Some of the rules of the game were a little fiddly – for example, the game allowed you gain or lose different types of ‘marks’, but many cards were printed with these marks on them so it was difficult to track when they had been used or not. Nothing however which could not be fixed with a reprint.
Although I’d like to see the game in circulation again I appreciate that basing a game on a 20-year old TV licence that people may not remember or have never seen is a tough sell.
One of last new games by Wizards of the Coast, Hecatomb was a high-concept card game where the ‘cards’ were actually made from transparent plastic. Possibly inspired by the small press card game Gloom, the principles of Hecatomb were based around stacking multiple five-sided cards together so that their powers and abilities all showed through the surface of the top-most card of the stack.
The theme was loosely modern gothic horror, with each player summoning various unsavoury entities to collect enough souls to end the world. As in Magic: The Gathering creature activation was representing by ‘tapping’ sideways, and every attack on an opponent to steal souls could potentially be blocked by an opposing creature to trigger a round of creature combat.
Hecatomb was a highly innovative game and it would have fared far better if WotC had not handicapped its chances by releasing every wave of product months later than actually advertised. After three successive times of booking pre-release events and getting no product, most retailers and players simply ran out of patience. Many also found the dark themes of the game much more niche and less suited to a younger audience. With so little goodwill left there WotC simply decided to cut their losses and discontinue the product.
A real gaming tragedy – I am sure that an eco-friendly, non-collectible version would do well in today’s market.
Heresy: Kingdom Come
Heresy: Kingdom Come was the only attempt by publisher Last Unicorn Games to enter the CCG space. Heresy was also probably the most beautiful CCG ever printed, with gorgeous artwork from the likes of Brom and Bradstreet printed onto full-colour long format (tarot) sized cards.
The world of H:KC was a near-future dystopia where cyberpunk themes collided head-on with a religious armageddon. Wars in heaven and hell had exiled angels and demons to walk the earth side by side with hackers, mega-corporations and cyber-enhanced war machines. Each player would build a deck from a variety of different philosophical factions with the aim of opening a new gate back into heaven. Players could take control of locations both in the real world and in cyberspace and could jack characters in and out of these two worlds. And there was also an angelic council of sorts where the angelic minions of every player could vote.
Needless to say, H:KC was a highly complex game and not for the faint-hearted. It was also a difficult game to master given the number of different mechanics and strategic possibilities.
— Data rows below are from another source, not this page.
-- ==== Sys2Proof/Machine/Snapshot.lean ====
section
/-! DEFINITION. Snapshots (R406, R431 to R433): the layout, SNAPSHOT_SAVE and SNAPSHOT_RESTORE. -/
namespace Sys2Proof.Machine

/-- Zero bytes up to a length. -/
def padTo (n : Nat) (bs : List Byte) : List Byte := bs ++ List.replicate (n - bs.length) 0

/-- Bytes of bits, the first bit lowest in the first byte. -/
def bitBytes (n : Nat) (f : Nat → Bool) : List Byte :=
  (List.range n).map (fun k => BitVec.ofNat 8 ((List.range 8).foldl (fun v j => v + ofBool (f (8 * k + j)) * 2 ^ j) 0))

/-- Bit i of bytes. -/
def byteBit (bs : List Byte) (i : Nat) : Bool := ((bs[i / 8]?).getD 0).getLsbD (i % 8)

/-- The length of a snapshot of T Teams (R431). -/
def snapLen (T : Nat) : Nat := 0x5000 + T * 139328 + 0x1000

/-! ### Placed addresses (R195, R431, R433) -/

/-- The loaded image moved the segment that holds preferred address a of Team t. -/
def State.movedAt (s : State) (t a : Nat) : Bool :=
  match s.chip.image with
  | some i => i.moved.any (fun q => decide (q.1 ≤ 2 ^ 15 * t + a ∧ 2 ^ 15 * t + a < q.1 + q.2))
  | none => false

/-- The placed address of a preferred one. -/
def State.placedAt (s : State) (t a : Nat) : Nat := if s.movedAt t a then a ^^^ 0x4000 else a

/-! ### What a snapshot holds (R431) -/

/-- ENABLE of domain d as sampled at the end of stride k: `back` decisions before H; the first two decisions after a load take
EN_INIT (R165). -/
def State.savedEnable (s : State) (h back d : Nat) : Bool :=
  if s.ds.decided < back then s.on (Reg.DS_DOM_CFG_EN_INIT d)
  else look s.ds.samples (2 * d + (h - back) % 2) == 2 * (h - back) + 2

/-- The Domain Scheduler section. -/
def State.snapDs (s : State) (h : Nat) : List Byte :=
  let word (a : Nat) : List Byte := leBytes 4 (s.viewDs a).toNat
  padTo 0x4000 (leBytes 6 s.dsNow ++ leBytes 2 (s.get Reg.DS_NOW_HI_EPOCH)
    ++ leBytes 8 (s.pair Adr.DS_HORIZON_LO Adr.DS_HORIZON_HI) ++ leBytes 4 (s.get Reg.DS_CTL_HORIZON_EN)
    ++ leBytes 4 s.ds.tasks.toNat ++ leBytes 8 (s.ds.lastTag.getD (h - 1)) ++ bitBytes 8 (fun d => s.on (Reg.DS_DOM_FLAGS_HOST_GO d))
    ++ bitBytes 8 (s.savedEnable h 2) ++ bitBytes 8 (s.savedEnable h 1) ++ leBytes 8 0
    ++ (List.range 256).flatMap (fun i => word (0x55000 + 4 * i)) ++ (List.range 1024).flatMap (fun i => word (0x54000 + 4 * i)))

/-- Signal Memory of one Team. -/
def State.snapSm (s : State) (t : Nat) : List Byte :=
  (List.range 64).flatMap (fun b => bitBytes 128 (fun a => ((s.team t).smRow a).getLsbD b))

def State.snapWr (s : State) (t : Nat) : List Byte := (List.range 16).flatMap (fun r => leBytes 4 ((s.team t).reg r).toNat)

/-- What a snapshot's reads of design memory find: the Team, the address, and what the check says. -/
abbrev Finds : Type := List (Fin 1024 × Fin 32768 × MemCheck)

/-- The finding for a word; none for a word whose check is clean. -/
def findAt (fs : Finds) (t p : Nat) : MemCheck :=
  match fs.find? (fun f => f.1.val == t && f.2.1.val == p) with
  | some f => f.2.2
  | none => .ok

/-- Design memory of one Team at preferred addresses, as the reads return it (R92, R93); banks that are not ON hold 0. -/
def State.snapDm (s : State) (fs : Finds) (t : Nat) : List Byte :=
  (List.range 32768).flatMap (fun a =>
    let p := s.placedAt t a
    leBytes 4 (if s.bankReady t (p / 2 ^ 14) then (memData (findAt fs t p) ((s.team t).word p)).toNat else 0))

/-- R92, R93: what the reads of the snapshot find is reported. -/
def State.snapFound (s : State) (fs : Finds) : State :=
  fs.foldl (fun s f =>
    if decide (f.1.val < s.nTeams) && s.bankReady f.1 (f.2.1 / 2 ^ 14) then s.dmChecked f.1 0 f.2.1 f.2.2 else s) s

/-- The flip-flops of the fabric. -/
def State.snapHitch (s : State) : List Byte := bitBytes 4096 (fun c => look s.ht.q c)

/-- Every byte from 0x1000 to the end. -/
def State.snapBody (s : State) (fs : Finds) (h : Nat) : List Byte :=
  let ts := List.range s.nTeams
  s.snapDs h ++ ts.flatMap s.snapSm ++ ts.flatMap s.snapWr ++ ts.flatMap (s.snapDm fs) ++ s.snapHitch

/-- One region entry of the header. -/
def State.snapRegion (s : State) (p : Nat × Nat) : List Byte :=
  match s.regionOf p.2 with
  | some r => leBytes 2 p.1 ++ leBytes 1 r.c0 ++ leBytes 1 0 ++ leBytes 4 (64 * r.units) ++ leBytes 8 (regionD r)
  | none => leBytes 16 0

def gradeCode (s : State) : Nat := if s.fuses.small then 0x300 else 0x400

/-- The header of a snapshot of image i at H. -/
def State.snapHead (s : State) (i : Image) (h : Nat) (body : List Byte) : List Byte :=
  padTo 0x1000 (padTo 0x40 (leBytes 4 0x50414E53 ++ leBytes 2 1 ++ leBytes 2 (gradeCode s) ++ leBytes 8 i.id.toNat ++ leBytes 8 i.sys.toNat
    ++ leBytes 2 i.part ++ leBytes 2 i.npart ++ leBytes 4 (crc32 body).toNat ++ leBytes 8 h ++ leBytes 8 (0x1000 + body.length))
    ++ (i.regions.take 64).flatMap s.snapRegion)

/-- The snapshot of the chip at H. -/
def State.snapshot (s : State) (fs : Finds) (h : Nat) : List Byte :=
  match s.chip.image with
  | some i => let b := s.snapBody fs h; s.snapHead i h b ++ b
  | none => []

/-! ### SNAPSHOT_SAVE (R406, R432) -/

/-- Why the place that a snapshot command names is refused: NOT_ALLOCATED, a region of another kind, too short (R406). -/
def State.placeRefused (s : State) (d : BitVec 512) (n : Nat) : Option Resp :=
  if fieldOf d 24 8 < n then some (errResp 0x1F 0 0 0)
  else if fieldOf d 8 1 = 1 then none
  else
    match s.regionOf (fieldOf d 12 4) with
    | none => some (notHeld (fieldOf d 12 4))
    | some r =>
      if !r.host then some (notHeld (fieldOf d 12 4))
      else if r.kind ≠ kSnapshot ∨ regionSize r < fieldOf d 16 8 + n then some (errResp 0x1F 0 0 0)
      else none

/-- The region of a snapshot command's place may be used now: nothing waits in its channels. -/
def State.placeQuiet (s : State) (d : BitVec 512) : Bool :=
  fieldOf d 8 1 == 1 || (match s.regionOf (fieldOf d 12 4) with | some r => s.regionQuiet r | none => true)

/-- The consumption of tag H - 1 and its landing writes are complete (R171, R431). -/
def State.settled (s : State) : Bool :=
  s.dueTag.isNone && s.runTeams.all (fun t => (s.team t).dma.all (fun r => r.src != .landing))

/-- R406: back to STEP at rest. -/
def State.backToStep (s : State) : State := (s.set1 Reg.CHIP_MODE_AT_REST).setMode mStep

/-- R432: the snapshot is written, and STEP at rest entered again; nothing goes to host memory while Bus Master Enable is 0
(R359). -/
def State.saveNow (s0 : State) (fs : Finds) (crc : List HostCrc) (d : BitVec 512) : State × Resp :=
  let h := s0.stride + 1
  let bs := s0.snapshot fs h
  let s := s0.snapFound fs
  if fieldOf d 8 1 = 1 then
    if s.mayMaster then ((s.toHost (fieldOf d 16 8) bs).backToStep, okWith 16 (packBytes [(16, 8, bs.length), (24, 8, h)]))
    else (s.backToStep, errResp 5 0 0 0)
  else
    ((match s.regionOf (fieldOf d 12 4) with
      | some r => s.toRegion r (fieldOf d 16 8) bs crc
      | none => s).backToStep, okWith 16 (packBytes [(16, 8, bs.length), (24, 8, h)]))

/-- R406: SNAPSHOT_SAVE starts and enters SNAPSHOT. -/
def State.saveBegin (d : BitVec 512) (s : State) : State × Nat × Option Resp :=
  match s.placeRefused d (snapLen s.nTeams) with
  | some r => (s, 0, some r)
  | none =>
    if fieldOf d 8 1 = 1 ∧ !s.mayMaster then (s, 0, some (errResp 5 0 0 0))
    else ((s.clr Reg.CHIP_MODE_AT_REST).setMode mSnapshot, 0, none)

/-- The started SNAPSHOT_SAVE ends; it waits for the consumption of tag H - 1. -/
def State.savePoll (fs : Finds) (crc : List HostCrc) (c : Taken) (s : State) : Option (State × Resp) :=
  if fieldOf c.desc 8 1 = 1 ∧ c.cut then some (s.backToStep, dmaCut)
  else if s.settled && s.placeQuiet c.desc then some (s.saveNow fs crc c.desc) else none

def execSnapshotSave (finds : List (Fin 1024 × Fin 32768 × MemCheck)) (crc : List HostCrc) (s : State) : Out :=
  .next (s.cmdLong 3 0x030A State.saveBegin (State.savePoll finds crc))

/-! ### SNAPSHOT_RESTORE (R406, R433) -/

/-- R433: why a snapshot does not fit the loaded image, or does not read right. -/
def State.snapBad (s : State) (bs : List Byte) : Option Resp :=
  match s.chip.image with
  | none => some (errResp 0x12 0 0 0)
  | some i =>
    if le bs 0 4 ≠ 0x50414E53 ∨ le bs 4 2 ≠ 1 ∨ le bs 6 2 ≠ gradeCode s ∨ le bs 8 8 ≠ i.id.toNat ∨ le bs 0x18 2 ≠ i.part then
      some (errResp 0x15 2 0xFFFF 0xFFFF)
    else if le bs 0x1C 4 ≠ (crc32 ((bs.drop 0x1000).take (snapLen s.nTeams - 0x1000))).toNat then some (errResp 0x20 0 0 0)
    else none

/-- Entries of the delay list from their read-out (R182). -/
def snapDelay (bs : List Byte) : List Edge :=
  (pieces 8 (bs.take 1024)).filterMap (fun e =>
    let w1 := le e 4 4
    if bit w1 31 then some ⟨le e 0 4 + 2 ^ 32 * bits w1 15 0, bits w1 21 16, bit w1 22⟩ else none)

/-- Entries of the matching store from their read-out (R182). -/
def snapStore (bs : List Byte) : List (Nat × Option Token) :=
  (pieces 16 (bs.take 4096)).zipIdx.foldl (fun l p =>
    let w2 := le p.1 8 4
    if bit w2 31 then
      upd l p.2 (some ⟨le p.1 12 1 % 32, bits w2 26 24, BitVec.ofNat 24 w2, bit w2 30, le p.1 0 8⟩)
    else l) []

/-- The Domain Scheduler as a snapshot gives it; the decisions of strides H and H + 1 take ENABLE from the saved values. -/
def State.restoreDs (s : State) (h : Nat) (b : List Byte) : State :=
  let s1 := ((s.wr Adr.DS_NOW_LO (BitVec.ofNat 32 (le b 0 4))).put Reg.DS_NOW_HI_NOW_HI (le b 4 2)).put Reg.DS_NOW_HI_EPOCH (le b 6 2)
  let s2 := (s1.putPair Adr.DS_HORIZON_LO Adr.DS_HORIZON_HI (le b 8 8)).put Reg.DS_CTL_HORIZON_EN (le b 0x10 1 % 2)
  let s3 := s2.each 64 (fun d s => s.put (Reg.DS_DOM_FLAGS_HOST_GO d) (ofBool (byteBit (b.drop 0x20) d)))
  let smp := (List.range 64).foldl (fun l d =>
    upd (upd l (2 * d + h % 2) (2 * (h - 2) + ofBool (byteBit (b.drop 0x28) d) + 1)) (2 * d + (h + 1) % 2)
      (2 * (h - 1) + ofBool (byteBit (b.drop 0x30) d) + 1)) []
  { s3 with ds := { Sched.reset with
      delay := snapDelay (b.drop 0x40), store := snapStore (b.drop 0x440), lastTag := some (le b 0x18 8)
      tasks := BitVec.ofNat 32 (le b 0x14 4), samples := smp, decided := 2, nows := s3.ds.nows, horizonLo := BitVec.ofNat 32 (le b 8 4) } }

/-- The saved word that lands at address p of Team t: a moved segment's word at its placed address, every other word at its
own. -/
def State.savedWord (s : State) (t : Nat) (b : List Byte) (p : Nat) : W24 :=
  let from_ := if s.movedAt t (p ^^^ 0x4000) then p ^^^ 0x4000 else p
  BitVec.ofNat 24 (le b (4 * from_) 3)

/-- Signal Memory, Word Register File and design memory of Team t. -/
def State.restoreTeam (s : State) (t : Nat) (smB wrB dmB : List Byte) : State :=
  if s.teamOn t then
    let rows := (List.range 1024).foldl (fun l a => Tab.set (fun _ => 0#64) l a
      (BitVec.ofNat 64 ((List.range 64).foldl (fun n b => n + ofBool (byteBit smB (1024 * b + a)) * 2 ^ b) 0))) []
    let regs := (List.range 16).foldl (fun l r => Tab.set (fun _ => 0#24) l r (BitVec.ofNat 24 (le wrB (4 * r) 3))) []
    let words := (List.range 32768).foldl (fun l p =>
      if s.bankReady t (p / 2 ^ 14) then Tab.set (fun _ => 0#24) l p (s.savedWord t dmB p) else l) []
    s.onTeam t (fun m => { m with sm := rows, wr := regs, dm := words })
  else s

/-- R433: the sections are written in layout order; the chip's stride number becomes H. -/
def State.restoreNow (s : State) (bs : List Byte) : State × Resp :=
  let T := s.nTeams
  let h := le bs 0x20 8
  let s1 := (s.clearHold.clr Reg.CHIP_MODE_AT_REST).setMode mSnapshot
  let s2 := s1.restoreDs h (bs.drop 0x1000)
  let s3 := s2.each T (fun t s => s.restoreTeam t ((bs.drop (0x5000 + 8192 * t)).take 8192)
    ((bs.drop (0x5000 + 8192 * T + 64 * t)).take 64) ((bs.drop (0x5000 + 8256 * T + 131072 * t)).take 131072))
  let ff := bs.drop (0x5000 + 139328 * T)
  let q := (List.range 32768).foldl (fun l c => if byteBit ff c then upd l c true else l) []
  let s4 : State := { s3 with
    ht := { s3.ht with q := q }
    chip := { s3.chip with restored := true, haltBkp := false, haltChk := false }
    cap := { s3.cap with decided := none } }
  (s4.putPair Adr.CHIP_STRIDE_LO Adr.CHIP_STRIDE_HI h, okWith 16 (packBytes [(16, 8, snapLen T), (24, 8, h)]))

/-- R406, R258: SNAPSHOT_RESTORE starts, and EPOCH returns to 0. -/
def State.restoreStart (d : BitVec 512) (s : State) : State × Nat × Option Resp :=
  match s.placeRefused d (snapLen s.nTeams) with
  | some r => (s, 0, some r)
  | none => (s.put Reg.LD_HOLD_STAT_EPOCH 0, 0, none)

/-- R406, R433: the started SNAPSHOT_RESTORE ends. -/
def State.restoreEnd (dma : HostDma) (crc : List HostCrc) (d : BitVec 512) (s0 : State) : State × Resp :=
  let n := snapLen s0.nTeams
  let (s, inRegion) := match (if fieldOf d 8 1 = 1 then none else s0.regionOf (fieldOf d 12 4)) with
    | some r => s0.fromRegion r (fieldOf d 16 8) n crc
    | none => (s0, [])
  match (if fieldOf d 8 1 = 1 then s.dmaBad dma else none) with
  | some r => (s, r)
  | none =>
    let bs := if fieldOf d 8 1 = 1 then dmaBytes dma n else inRegion
    match s.snapBad bs with
    | some r => (s, r)
    | none => s.restoreNow bs

/-- The restore reads its place once it may. -/
def State.restorePoll (dma : HostDma) (crc : List HostCrc) (c : Taken) (s : State) : Option (State × Resp) :=
  if fieldOf c.desc 8 1 = 1 ∧ c.cut then some (s, dmaCut)
  else if s.placeQuiet c.desc then some (s.restoreEnd dma crc c.desc) else none

def execSnapshotRestore (dma : HostDma) (crc : List HostCrc) (s : State) : Out :=
  .next (s.cmdLong 3 0x030B State.restoreStart (State.restorePoll dma crc))

end Sys2Proof.Machine
end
While I’d love to see more people play the game, I appreciate that it was – and will remain – an acquired taste.
A joint project between Wizards of the Coast, Five Rings Publishing and Pinnacle Entertainment, Doomtown was a card game set in the same ‘weird west’ world as Pinnacle’s Deadlands RPG. The game oozed the theme, with every card serving as a regular poker playing card as well as a special CCG card. And this was not whimsy but an intergral part of the game – many effects required you to ‘pull’ a value from your deck. And in combat between characters you would draw a ‘hand’ of cards to make the best poker hand possible – the different in poker ranks would be the number of wounds that you would deal to or receive from your opponent.
Every player would set up their own ‘street’ of deed cards representing different locations with influence over the town. Each player would then play a number of ‘dude’ character cards who would have the ability to control these locations. If dudes from different factions entered the same deed then a shootout would commence (using the poker mechanic described above). The winner would be the first player to control enough influence to control the town.
Deck construction for Doomtown presented a number of unique challenges. Not only was it mandatory to use 52 cards in your deck (not including jokers) but you had to think very carefully about respective playing card suit and value of every card. You could have multiple 10 of spades cards for example, but that could lead to you playing a ‘cheating’ hand in combat (which could lead to you being punished by your opponents with special cards reserved for the purpose). Spell cards required high pulls to trigger but were typically low-value cards themselves.
The game was originally released in mini-expansions calls ‘episodes’ which advanced the story of the world of the game. Many characters were released again in ‘Experienced’ or ‘Experienced 2’ versions to show evolution over the narrative.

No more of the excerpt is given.